Background: Switching between therapies is a recommended strategy for rheumatoid arthritis (RA) and psoriatic arthritis (PsA) patients who experience treatment failure; moreover, data on switching due to primary non-response and subsequent failures are limited.

Objectives: To obtain information from clinical practice regarding failures due to primary non-response in patients on biologic and target synthetic disease-modifying antirheumatic drugs (ts/bDMARDs), assessing the incidence rate (IR) of switching due to primary non-response and risk of subsequent treatment failure by cycling compared to swapping.

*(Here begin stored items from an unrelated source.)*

/-- A source that ends inside the continuation bytes (R194). -/
theorem numberLoop_end (c : Nat) : ∀ {s : State} {fuel : Nat} {b : Byte} (_ : s.ReaderOk)
    (_ : numberCount b = c) (_ : c ≤ fuel) (_ : s.ahead.length < 8 * c),
    ∃ p n t, numberLoop fuel b.toNat s = .error (.raise (.unexpectedEnd p n)) t := by
  induction c with
  | zero => exact fun _ _ _ hl => absurd hl (Nat.not_lt_zero _)
  | succ c ih =>
    intro s fuel b h hc hf hl
    obtain ⟨fuel, rfl⟩ := Nat.exists_eq_succ_of_ne_zero (by omega : fuel ≠ 0)
    obtain ⟨htest, hcount⟩ := numberCount_pass b (by omega)
    have hshift : b.toNat * 2 % 256 = (b <<< 1).toNat := by
      rw [BitVec.toNat_shiftLeft, Nat.shiftLeft_eq, pow_one]
    rw [numberLoop, if_pos htest, hshift]
    refine readUint_bind_end h fun _ h8 => ih (h.skip h8) ?_ (by omega) ?_
    · rw [hcount, hc, Nat.add_sub_cancel]
    · rw [State.skip_ahead, List.length_drop]; omega

theorem numberTail_end (h : s.ReaderOk) {b : Byte} (hl : s.ahead.length < 8 * numberCount b) :
    ∃ p n t, numberTail b.toNat s = .error (.raise (.unexpectedEnd p n)) t :=
  numberLoop_end (numberCount b) h rfl (numberCount_le b) hl

/-- The row of a first byte skips the continuation bytes that follow it (R194, R99). -/
theorem exec_numberRow_skips (b : Byte) (hs : s.Ready) :
    (s.bp + 8 * numberCount b ≤ 8 * s.srcLen → exec (numberRow b.toNat) s =
      .next ((s.setBr (readerAt s.src (s.bp + 8 * numberCount b))).setRet .unit)) ∧
    (8 * s.srcLen < s.bp + 8 * numberCount b → RaisesCode (exec (numberRow b.toNat) s) 3) := by
  rw [exec_numberRow b.isLt]
  refine runUnit_skips hs (fun hn => ?_) (numberTail_end hs.1)
  obtain ⟨bs, hc, ha⟩ := exists_bytes_prefix (numberCount b) hn
  rw [numberTail_code hs.1 hc ha, hc]

/-! ### The block size -/

/-- The codes that fix the block size read nothing (R196, R115). -/
theorem blockSizeElement_fixed {c : BitVec 4} (hc : c.toNat ∉ [0, 6, 7]) (s : State) :
    blockSizeElement c s = .ok () (s.setF { s.f with n := fixedBlockSize c.toNat }) := by
  simp only [List.mem_cons, List.not_mem_nil, or_false, not_or] at hc
  obtain ⟨h0, h6, h7⟩ := hc
  rw [blockSizeElement, resolveBlockSize, if_neg h0, if_neg h6, if_neg h7]
  rfl

/-- A code with a field of `n` bits, on a source that ends first (R196). -/
theorem blockSizeElement_end (h : s.ReaderOk) {c : BitVec 4} {n : Nat}
    (hc : resolveBlockSize c = readUint n >>= fun v => pure (v + 1)) (hl : s.ahead.length < n) :
    ∃ p k t, blockSizeElement c s = .error (.raise (.unexpectedEnd p k)) t := by
  obtain ⟨p, t, e⟩ := readUint_end h hl
  exact ⟨p, n, t, by rw [blockSizeElement, hc, bind_error (bind_error e)]⟩

end Sys2Proof.Machine
end

section
/-! Proofs of the statements about the frame header and footer (spec/42_frame.md). -/

namespace Sys2Proof.Machine

open Sys2Proof

/-- Settles O18: the word is that of a frame with these codes; a short source ends in the sync code or after it. -/
theorem frameWordIsLatched : Obligations.FrameWordIsLatched := by
  refine ⟨fun s r1 bstrat r2 bsc src ca ssc ⟨hr, hh⟩ ha => ?_, fun s v ⟨hr, hh⟩ hv hne ha => ?_,
    fun s ⟨hr, hh⟩ hn => ?_, fun s ⟨hr, hh⟩ ha hn => ?_⟩
  · exact runUnit_ok hh (frameSync_code hr (f := ⟨r1, bstrat, bsc, src, ca, ssc, r2, 0, [], 0, 0, 0, [], [], 0⟩) ha)
  · exact raises_runUnit hh (frameSync_bad hr hv hne ha)
  · obtain ⟨p, t, e⟩ := readUint_end hr ((lt_bp_add_iff hr 14).1 hn)
    exact raisesCode_runUnit_end hh ⟨p, 14, t, bind_error e⟩
  · exact raisesCode_runUnit_end hh (frameSync_short hr ha ((lt_bp_add_iff hr 32).1 hn))

/-- Settles O19: the codes with a fixed size, codes 6 and 7 with a field, and code 0. -/
theorem blockSizeOfEveryCode : Obligations.BlockSizeOfEveryCode := by
  have fixed : ∀ {c : BitVec 4}, c.toNat ∉ [0, 6, 7] → ∀ s : State, s.halted = false → runUnit (blockSizeElement c) s =
      .next ((s.setF { s.f with n := fixedBlockSize c.toNat }).setRet .unit) := fun hc s hh =>
    runUnit_ok hh (blockSizeElement_fixed hc s)
  have short : ∀ {c : BitVec 4} {n : Nat}, resolveBlockSize c = (readUint n >>= fun v => pure (v + 1)) →
      ∀ {s : State}, s.Ready → 8 * s.srcLen < s.bp + n → RaisesCode (runUnit (blockSizeElement c) s) 3 :=
    fun hc s ⟨hr, hh⟩ hn =>
      raisesCode_runUnit_end hh (blockSizeElement_end hr hc ((lt_bp_add_iff hr _).1 hn))
  simp only [Obligations.BlockSizeOfEveryCode, List.forall_mem_cons]
  refine ⟨⟨fixed (c := 1) (by decide), fixed (c := 2) (by decide), fixed (c := 3) (by decide),
    fixed (c := 4) (by decide), fixed (c := 5) (by decide), fixed (c := 8) (by decide), fixed (c := 9) (by decide),
    fixed (c := 10) (by decide), fixed (c := 11) (by decide), fixed (c := 12) (by decide),
    fixed (c := 13) (by decide), fixed (c := 14) (by decide), fixed (c := 15) (by decide), nofun⟩,
    ⟨fun s hs => ⟨fun x hx ha => ?_, short (c := 6) rfl hs⟩, fun s hs => ⟨fun x hx ha => ?_, short (c := 7) rfl hs⟩, nofun⟩,
    fun s hh => raises_runUnit hh rfl⟩
  · exact runUnit_ok hs.2 (blockSizeElement_code hs.1 (c := 6) (by decide) hx ha)
  · exact runUnit_ok hs.2 (blockSizeElement_code hs.1 (c := 7) (by decide) hx ha)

Design: A longitudinal retrospective study, spanning from 2007 to 2022, was conducted on patients with RA or PsA treated with ts/bDMARDs at an outpatient rheumatology clinic.

Methods: The main outcomes were as follows: (1) ts/bDMARD failure due to primary non-response and (2) subsequent discontinuation of prescribed ts/bDMARD due to lack of efficacy. The independent variable was switching between classes compared to switching within class. As covariates, clinical, sociodemographic, clinical, and treatments were considered. To estimate ts/bDMARDs switching rates, survival techniques were used, expressing the IR per 100 patients * year with their 95% confidence interval. Cox multivariate regression analyses were run to assess the role of switching between/within class in the subsequent treatment failure.

Results: In total, 327 patients were included. Of these, 50 patients in 77 treatment courses developed primary non-response with an IR of 4.25 (3.4-5.3). The IR was quite similar between RA and PsA, higher in women, and in those who started ts/bDMARDs after 2018. In those with primary non-response, there were 42 subsequent treatment failures with an IR of 26.38 (19.49-35.69). The multivariate model showed that cycling increased the risk of subsequent failure compared to swapping (hazard ratio: 2 (1.1-3.77), p = 0.03).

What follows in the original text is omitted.